Session Affinity
For certain applications deployed across multiple replicas, it may be desirable to route all traffic from a single client session to the same instance of the application. This can help reduce latency through better use of caches. This load balancer behavior is referred to as Session Affinity or Sticky Sessions. Gloo Edge exposes Envoy’s full session affinity capabilities, as described below.
Configuration overview
There are two steps to configuring session affinity:
- Set a hashing load balancer on the upstream specification.
- This can be either Envoy’s Ring Hash or Maglev load balancer.
- Define the hash key parameters on the desired routes.
- This can include any combination of headers, cookies, and source IP address.
Below, we show how to configure Gloo Edge to use hashing load balancers and demonstrate a common cookie-based hashing strategy using a Ring Hash load balancer.

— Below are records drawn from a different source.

-- ==== Sys2Proof/Laws/State.lean ====
section
/-!
SUPPORT. What each named update of the state changes and what it leaves: one lemma per field per update, and what each record reads as after its own update.
-/
namespace Sys2Proof.Machine

variable (s : State)

/-! ### setThread -/

@[simp] theorem State.setThread_pending (a b : Nat) (t : Thread) : (s.setThread a b t).pending = s.pending := rfl
@[simp] theorem State.setThread_regs (a b : Nat) (t : Thread) : (s.setThread a b t).regs = s.regs := rfl
@[simp] theorem State.setThread_mem (a b : Nat) (t : Thread) : (s.setThread a b t).mem = s.mem := rfl
@[simp] theorem State.setThread_psn (a b : Nat) (t : Thread) : (s.setThread a b t).psn = s.psn := rfl
@[simp] theorem State.setThread_caches (a b : Nat) (t : Thread) : (s.setThread a b t).caches = s.caches := rfl
@[simp] theorem State.setThread_tlb (a b : Nat) (t : Thread) : (s.setThread a b t).tlb = s.tlb := rfl
@[simp] theorem State.setThread_arb (a b : Nat) (t : Thread) : (s.setThread a b t).arb = s.arb := rfl
@[simp] theorem State.setThread_vc (a b : Nat) (t : Thread) : (s.setThread a b t).vc = s.vc := rfl
@[simp] theorem State.setThread_plat (a b : Nat) (t : Thread) : (s.setThread a b t).plat = s.plat := rfl
@[simp] theorem State.setThread_tiles (a b : Nat) (t : Thread) : (s.setThread a b t).tiles = s.tiles := rfl
@[simp] theorem State.setThread_jobs (a b : Nat) (t : Thread) : (s.setThread a b t).jobs = s.jobs := rfl
@[simp] theorem State.setThread_net (a b : Nat) (t : Thread) : (s.setThread a b t).net = s.net := rfl
@[simp] theorem State.setThread_ebuf (a b : Nat) (t : Thread) : (s.setThread a b t).ebuf = s.ebuf := rfl
@[simp] theorem State.setThread_runs (a b : Nat) (t : Thread) : (s.setThread a b t).runs = s.runs := rfl
@[simp] theorem State.setThread_eng (a b : Nat) (t : Thread) : (s.setThread a b t).eng = s.eng := rfl
@[simp] theorem State.setThread_sc (a b : Nat) (t : Thread) : (s.setThread a b t).sc = s.sc := rfl
@[simp] theorem State.setThread_halo (a b : Nat) (t : Thread) : (s.setThread a b t).halo = s.halo := rfl
@[simp] theorem State.setThread_hg (a b : Nat) (t : Thread) : (s.setThread a b t).hg = s.hg := rfl
@[simp] theorem State.setThread_host (a b : Nat) (t : Thread) : (s.setThread a b t).host = s.host := rfl
@[simp] theorem State.setThread_au (a b : Nat) (t : Thread) : (s.setThread a b t).au = s.au := rfl
@[simp] theorem State.setThread_rn (a b : Nat) (t : Thread) : (s.setThread a b t).rn = s.rn := rfl
@[simp] theorem State.setThread_cam (a b : Nat) (t : Thread) : (s.setThread a b t).cam = s.cam := rfl
@[simp] theorem State.setThread_pw (a b : Nat) (t : Thread) : (s.setThread a b t).pw = s.pw := rfl
@[simp] theorem State.setThread_tu (a b : Nat) (t : Thread) : (s.setThread a b t).tu = s.tu := rfl
@[simp] theorem State.setThread_bl (a b : Nat) (t : Thread) : (s.setThread a b t).bl = s.bl := rfl
@[simp] theorem State.setThread_nt (a b : Nat) (t : Thread) : (s.setThread a b t).nt = s.nt := rfl
@[simp] theorem State.setThread_fl (a b : Nat) (t : Thread) : (s.setThread a b t).fl = s.fl := rfl
@[simp] theorem State.setThread_rs (a b : Nat) (t : Thread) : (s.setThread a b t).rs = s.rs := rfl
@[simp] theorem State.setThread_io (a b : Nat) (t : Thread) : (s.setThread a b t).io = s.io := rfl
@[simp] theorem State.setThread_doms (a b : Nat) (t : Thread) : (s.setThread a b t).doms = s.doms := rfl
@[simp] theorem State.setThread_wakeq (a b : Nat) (t : Thread) : (s.setThread a b t).wakeq = s.wakeq := rfl
@[simp] theorem State.setThread_stallq (a b : Nat) (t : Thread) : (s.setThread a b t).stallq = s.stallq := rfl
@[simp] theorem State.setThread_extq (a b : Nat) (t : Thread) : (s.setThread a b t).extq = s.extq := rfl
@[simp] theorem State.setThread_resumeq (a b : Nat) (t : Thread) : (s.setThread a b t).resumeq = s.resumeq := rfl
@[simp] theorem State.setThread_reqs (a b : Nat) (t : Thread) : (s.setThread a b t).reqs = s.reqs := rfl
@[simp] theorem State.setThread_tagNext (a b : Nat) (t : Thread) : (s.setThread a b t).tagNext = s.tagNext := rfl
@[simp] theorem State.setThread_fsrBuf (a b : Nat) (t : Thread) : (s.setThread a b t).fsrBuf = s.fsrBuf := rfl
@[simp] theorem State.setThread_now (a b : Nat) (t : Thread) : (s.setThread a b t).now = s.now := rfl
@[simp] theorem State.setThread_ticks (a b : Nat) (t : Thread) : (s.setThread a b t).ticks = s.ticks := rfl
@[simp] theorem State.setThread_retired (a b : Nat) (t : Thread) : (s.setThread a b t).retired = s.retired := rfl
@[simp] theorem State.setThread_free (a b : Nat) (t : Thread) : (s.setThread a b t).free = s.free := rfl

Upstream Plugin Configuration
- Whether an upstream was discovered by Gloo Edge or created manually, just add the
loadBalancerConfig
spec to your upstream. - Either a
ringHash
ormaglev
load balancer must be specified to achieve session affinity. Some examples are shown below.- To determine whether a Ring Hash or Maglev load balancer is best for your use case, please review the details in Envoy’s load balancer selection docs.
- In many cases, either load balancer will work.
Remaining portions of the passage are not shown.